Capstone 87 — End-to-End Safety Gate

Pre-gen, during-gen, post-gen. Three checkpoints, one verdict, an audit trail per request.

Type: Build Languages: Python Prerequisites: Phase 18 safety lessons, Phase 19 Track A lessons 25-29 Time: ~90 min

Problem

Lessons 82-86 in this track each shipped a single piece: a taxonomy, an input detector, an evaluation framework, an output classifier, a rules engine. A real safety gate has to compose them, run them at the right moment in the request lifecycle, decide what action to take when they disagree, and produce a trace a reviewer can read on Monday morning. The composition is the lesson.

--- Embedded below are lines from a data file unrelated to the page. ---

-- ==== Sys2Proof/Machine/State.lean ====
section
/-! DEFINITION. The state of the node as plain data: one structure per block of 00_scope.md, the pins, the
configuration store, the node's clock and the queue of waiting commands; and the state right after reset.
INVENTORY.md, State, names the rule of each field. -/

namespace Sys2Proof.Machine

open Sys2Proof

/-- No rule of the manual stops the node, and no meaning of this model does: there is no fault. -/
inductive Fault
  deriving DecidableEq, Repr

/-- Reasons for which a command has no meaning. -/
inductive Refusal where
  /-- Raised by an arm of `exec` whose command is not modelled; safe, since the model stops there. No arm
  raises it. -/
  | notModelled (mnemonic : String)
  deriving DecidableEq, Repr

/-! ### Pins and start-up -/

/-- Input levels of one channel (R81, R85, R113, R115). -/
structure ChanPins where
  closedLimit : Bool
  openLimit : Bool
  edge : Bool
  sensed : Nat
  deriving DecidableEq, Repr

/-- Input levels of the node. They belong to the wiring outside, so a reset leaves them (log 5). -/
structure Pins where
  rainHigh : Bool
  keyLocal : Bool
  supplyGood : Bool
  lineDominant : Bool
  ch : Pair ChanPins
  deriving DecidableEq, Repr

/-- The straps as latched (R181). -/
structure Straps where
  address : Addr
  roleCode : BitVec 2
  commissioning : Bool
  deriving DecidableEq, Repr

/-! ### Weather Inputs -/

/-- One entry of the sample ring (R2). -/
structure Sample where
  count : Nat
  sector : Nat
  speed : Nat
  deriving DecidableEq, Repr

/-- The Weather Inputs block (R1 to R19). Moments are in ms of the node's clock. -/
structure Wxi where
  count : Nat
  ring : List Sample
  gust : Nat
  mean : Nat
  direction : Nat
  windOk : Bool
  rainCounter : Nat
  minuteRing : List Nat
  rain : Rain
  heavy : Bool
  amount : Nat
  rainOk : Bool
  recovery : Option Nat
  wetTimer : Option Nat
  prevEdge : Option Nat
  pub : PubState
  cause : Option Cause
  /-- The deferred request: whether it is URGENT, and its cause. -/
  deferred : Option (Bool × Cause)
  band : Nat
  periodic : Nat
  seq : Nat
  windows : Nat
  windowEnd : Option Nat
  rainTickAt : Option Nat
  deriving DecidableEq, Repr

/-! ### Sources and picture -/

/-- An observation as SRC stores it (R20); the amount is not stored. -/
structure Observation where
  rain : Rain
  heavy : Bool
  gust : Nat
  mean : Nat
  direction : Nat
  windOk : Bool
  rainOk : Bool
  deriving DecidableEq, Repr

/-- A source entry (R20). The stale timer of a LIVE entry runs from `acceptedAt` (R26). -/
structure SourceEntry where
  address : Nat
  tier : Tier
  status : EntryStatus
  obs : Observation
  lastSeq : Option Nat
  acceptedAt : Option Nat
  deriving DecidableEq, Repr

/-- The picture record (R28). -/
structure Picture where
  gust : Nat
  mean : Nat
  direction : Nat
  windSource : SourceTier
  rain : Rain
  heavy : Bool
  rainSource : SourceTier
  status : PictureStatus
  deriving DecidableEq, Repr

/-- The Source Table and Picture block; no entries until the load (R36). -/
structure Src where
  entries : List SourceEntry
  picture : Picture
  deriving DecidableEq, Repr

/-! ### Threat Unit -/

/-- A channel's threat record (R38). -/
structure Threat where
  raw : Level
  held : Level
  hold : Option Nat
  latch : Bool
  deriving DecidableEq, Repr

/-! ### Request Table -/

/-- What a request entry asks of a channel (R55). -/
inductive Action where
  | close
  | openTo (percent : Nat)
  | stop
  deriving DecidableEq, Repr

/-- A present request entry (R55). -/
structure Entry where
  action : Action
  cls : Class
  arrival : Nat
  expiry : Option Nat
  deriving DecidableEq, Repr

/-- The request table of one channel (R55). -/
structure ReqTable where
  weather : Option Entry
  order : Option Entry
  panel : Option Entry
  service : Option Entry
  deriving DecidableEq, Repr

/-- The Request Table block. `effective` is the origin on which the last selection fell (R59). -/
structure Req where
  table : Pair ReqTable
  arrival : Nat
  effective : Pair (Option Origin)
  deriving DecidableEq, Repr

/-! ### Drive Channels -/

/-- The drive work of a run, with its target in pulses (R86). -/
inductive Job where
  | home
  | seek (target : Nat)
  | homeThenSeek (target : Nat)
  deriving DecidableEq, Repr

/-- Which part of a HOME_THEN_SEEK is in hand (R78). -/
inductive Part where
  | homePart | seekPart
  deriving DecidableEq, Repr

/-- What the channel does when its coast or dwell ends (R92, R96 to R98, R114). -/
inductive Continuation where
  | none
  | job (j : Job) (part : Option Part)
  | backoff
  deriving DecidableEq, Repr

/-- The cause a run is headed for, with the failure kind of a FAULT (R92, R117). -/
inductive Heading where
  | done | stopped | yielded | positionLost | supply
  | fault (kind : FaultKind)
  deriving DecidableEq, Repr

/-- An effective request as handed over (R59, R83). -/
structure Standing where
  origin : Origin
  action : Action
  cls : Class
  satisfied : Bool
  deriving DecidableEq, Repr

/-- A Drive Channel record (R78), with the state of 06 (R107, R112, R113, R116, R118). -/
structure Channel where
  position : Nat
  known : Bool
  runState : RunState
  job : Option Job
  part : Option Part
  direction : Dir
  travelCount : Nat
  travelBudget : Nat
  overrunMs : Nat
  estimate : Option Nat
  claimedJob : Option Job
  continuation : Continuation
  headed : Option Heading
  standing : Option Standing
  slips : Nat
  passed : List Nat
  pinched : Bool
  failures : Nat
  fault : FaultKind
  lastEnd : EndCause
  backoffCount : Nat
  calOffset : Nat
  rampMid : Option Nat
  rampEnd : Option Nat
  coast : Option Nat
  dwell : Option Nat
  stall : Option Nat
  overcurrent : Option Nat
  retry : Option Nat
  /-- The moment of the last retry expiry, by which a fault reset of the same instant is known: the model's
  own field (R122; log 34). -/
  retriedAt : Option Nat
  deriving DecidableEq, Repr

/-- The motor supply status and its qualification timer (R101). -/
structure Supply where
  status : SupplyStatus
  qualify : Option Nat
  deriving DecidableEq, Repr

/-! ### Run Slot Unit -/

/-- An entry of the run table (R126). -/
structure RunEntry where
  node : Nat
  chan : Chan
  cls : Class
  token : Nat
  estimate : Nat
  arrival : Nat
  settled : Bool
  expiry : Nat
  deriving DecidableEq, Repr

/-- Class and estimate of a claim (R130). -/
structure ClaimVals where
  cls : Class
  estimate : Nat
  deriving DecidableEq, Repr

/-- A claim record (R130). `completion` is the moment tc of R134. `heard` is the model's own (log 21): the tokens
of the channel's claims whose CLAIM has gone out, which tells of a RELEASE that outlives its claim's record whether
that claim was announced (R140, R143). -/
structure ClaimRecord where
  state : ClaimState
  token : Nat
  announcedVals : Option ClaimVals
  current : Option ClaimVals
  announced : Bool
  heard : List Nat
  completion : Option Nat
  window : Option Nat
  stagger : Option Nat
  retry : Option Nat
  owedRelease : Option (Nat × ReleaseOutcome)
  owedRenewal : Bool
  deriving DecidableEq, Repr

/-- The Run Slot Unit. -/
structure Rsu where
  table : List RunEntry
  tokenCounter : Nat
  working : Nat
  mismatch : Bool
  claims : Pair ClaimRecord
  deriving DecidableEq, Repr

/-! ### Line Interface -/

/-- A channel record of a STATE frame (R166). -/
structure StateRecord where
  position : Byte
  runState : Byte
  held : Byte
  flags : Byte
  fault : Byte
  lastEnd : Byte
  failures : Byte
  deriving DecidableEq, Repr

/-- The payload of a STATE frame (R166, R171). -/
structure StateFields where
  role : Byte
  picture : Byte
  nodeFlags : Byte
  commit : Byte
  ch0 : StateRecord
  ch1 : StateRecord
  deriving DecidableEq, Repr

/-- The content of a frame of the node's own (R166). -/
inductive Content where
  | weather (f : WeatherFields)
  | claim (f : ClaimFields)
  | release (f : ReleaseFields)
  | report (f : StateFields)
  | order (action : Byte) (f : OrderFields)
  deriving DecidableEq, Repr

/-- The seven places of the transmit queue (R151). -/
inductive Place where
  | claim (c : Chan)
  | release (c : Chan)
  | weather
  | report
  | order
  deriving DecidableEq, Repr

/-- A request to queue a frame; the content of WEATHER and STATE frames is taken later (R148). -/
structure TxRequest where
  urgent : Bool
  content : Option Content
  deriving DecidableEq, Repr

/-- A queued frame (R151); `age` is the ordinal of its entry (log 14). -/
structure TxFrame where
  urgent : Bool
  attempts : Nat
  age : Nat
  content : Option Content
  deriving DecidableEq, Repr

/-- A place of the queue with its successor (R151, R154). -/
structure TxSlot where
  frame : Option TxFrame
  successor : Option TxRequest
  deriving DecidableEq, Repr

/-- The transmit queue (R151). -/
structure TxQueue where
  claim : Pair TxSlot
  release : Pair TxSlot
  weather : TxSlot
  report : TxSlot
  order : TxSlot
  deriving DecidableEq, Repr

/-- The receive assembly (R156). -/
structure Assembly where
  state : AssemblyState
  bytes : List Byte
  deriving DecidableEq, Repr

/-- The Line Interface. `giveUp`, `stuck` and `conflict` are the isolation causes, `conflict` also the
conflict flag (R160, R158). `accepted` holds, oldest first, the commands of frames accepted at a quiet
and not yet acted on (log 10). -/
structure Lin where
  queue : TxQueue
  ages : Nat
  attempt : Option Place
  sending : List Byte
  round : Bool
  assembly : Assembly
  giveUp : Bool
  stuck : Bool
  conflict : Bool
  stuckTimer : Option Nat
  accepted : List Instr
  deriving DecidableEq, Repr

/-- The reporting functions (R174, R177, R180). -/
structure Report where
  interval : Option Nat
  outcome : CommitOutcome
  released : Bool
  deriving DecidableEq, Repr

/-! ### The node -/

/-- The node. -/
structure State where
  pending : List Instr
  now : Nat
  freeCount : Nat
  phase : Phase
  straps : Straps
  config : Settings
  configFault : Bool
  blockRead : List Byte
  calLeft : List Chan
  calAt : Option Nat
  listenInAt : Option Nat
  store : List Byte
  storeTorn : Bool
  staging : List Byte
  commitState : CommitState
  pins : Pins
  wxi : Wxi
  src : Src
  thr : Pair Threat
  req : Req
  dch : Pair Channel
  supply : Supply
  rsu : Rsu
  lin : Lin
  rep : Report
  deriving DecidableEq, Repr

/-! ### Reset values -/

/-- R19. -/
def Wxi.reset : Wxi where
  count := 0
  ring := []
  gust := 0
  mean := 0
  direction := 255
  windOk := true
  rainCounter := 0
  minuteRing := List.replicate 10 0
  rain := .dry
  heavy := false
  amount := 0
  rainOk := true
  recovery := none
  wetTimer := none
  prevEdge := none
  pub := .idle
  cause := none
  deferred := none
  band := 0
  periodic := 1
  seq := 0
  windows := 0
  windowEnd := none
  rainTickAt := none

/-- R36: the observation of an entry after reset. -/
def Observation.reset : Observation where
  rain := .dry
  heavy := false
  gust := 0
  mean := 0
  direction := 255
  windOk := false
  rainOk := false

/-- R36: the picture after reset. -/
def Picture.reset : Picture where
  gust := 0
  mean := 0
  direction := 255
  windSource := .lost
  rain := .dry
  heavy := false
  rainSource := .lost
  status := .starting

/-- R54. -/
def Threat.reset : Threat where
  raw := .calm
  held := .calm
  hold := none
  latch := false

/-- R76: every entry absent. -/
def ReqTable.reset : ReqTable where
  weather := none
  order := none
  panel := none
  service := none

/-- R76. -/
def Req.reset : Req where
  table := { c0 := .reset, c1 := .reset }
  arrival := 0
  effective := { c0 := none, c1 := none }

/-- R105, R123. -/
def Channel.reset : Channel where
  position := 0
  known := false
  runState := .idle
  job := none
  part := none
  direction := .closing
  travelCount := 0
  travelBudget := 0
  overrunMs := 0
  estimate := none
  claimedJob := none
  continuation := .none
  headed := none
  standing := none
  slips := 0
  passed := []
  pinched := false
  failures := 0
  fault := .none
  lastEnd := .done
  backoffCount := 0
  calOffset := 0
  rampMid := none
  rampEnd := none
  coast := none
  dwell := none
  stall := none
  overcurrent := none
  retry := none
  retriedAt := none

/-- R145: a claim record after reset. -/
def ClaimRecord.reset : ClaimRecord where
  state := .none
  token := 0
  announcedVals := none
  current := none
  announced := false
  heard := []
  completion := none
  window := none
  stagger := none
  retry := none
  owedRelease := none
  owedRenewal := false

/-- R145. The working capacity is set at the load (log 6 names its value before). -/
def Rsu.reset : Rsu where
  table := []
  tokenCounter := 0
  working := 1
  mismatch := false
  claims := { c0 := .reset, c1 := .reset }

/-- An empty place with an empty successor (R163). -/
def TxSlot.reset : TxSlot where
  frame := none
  successor := none

/-- R163. -/
def TxQueue.reset : TxQueue where
  claim := { c0 := .reset, c1 := .reset }
  release := { c0 := .reset, c1 := .reset }
  weather := .reset
  report := .reset
  order := .reset

/-- R163. -/
def Lin.reset : Lin where
  queue := .reset
  ages := 0
  attempt := none
  sending := []
  round := false
  assembly := { state := .waitQuiet, bytes := [] }
  giveUp := false
  stuck := false
  conflict := false
  stuckTimer := none
  accepted := []

/-- Input levels before anything has set them: DESIGN CHOICE, unsafe (log 5). -/
def Pins.initial : Pins where
  rainHigh := false
  keyLocal := false
  supplyGood := true
  lineDominant := false
  ch := { c0 := { closedLimit := false, openLimit := false, edge := false, sensed := 0 }
          c1 := { closedLimit := false, openLimit := false, edge := false, sensed := 0 } }

/-- A block of zeros: DESIGN CHOICE, unsafe, for the store before anything has written it and for the
copies of it before it is read (log 6, 7). -/
def zeroBlock : List Byte := List.replicate 96 0

/-- The node right after reset: held in reset, every block in the reset state its chapter gives (R181). -/
def State.reset : State where
  pending := []
  now := 0
  freeCount := 0
  phase := .held
  straps := { address := 0, roleCode := 0, commissioning := false }
  config := defaultSettings
  configFault := false
  blockRead := zeroBlock
  calLeft := []
  calAt := none
  listenInAt := none
  store := zeroBlock
  storeTorn := false
  staging := zeroBlock
  commitState := .idle
  pins := .initial
  wxi := .reset
  src := { entries := [], picture := .reset }
  thr := { c0 := .reset, c1 := .reset }
  req := .reset
  dch := { c0 := .reset, c1 := .reset }
  supply := { status := .low, qualify := none }
  rsu := .reset
  lin := .reset
  rep := { interval := none, outcome := .none, released := true }

end Sys2Proof.Machine
end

The gate sits at three checkpoints. Pre-gen runs before the model is called: the detector from lesson 83 looks at the prompt and either passes it, blocks it outright (high-confidence attack), or attaches a flag for downstream layers to weigh. During-gen runs as the model emits tokens: a streaming filter buffers chunks and terminates the stream early if a forbidden phrase appears (prefix-injection survives this if the gate only looks post-hoc). Post-gen runs after the model finishes: the classifier router from lesson 85 and the rules engine from lesson 86 inspect the full output, the gate aggregates their verdicts with the pre-gen signal, and the gate applies a final action.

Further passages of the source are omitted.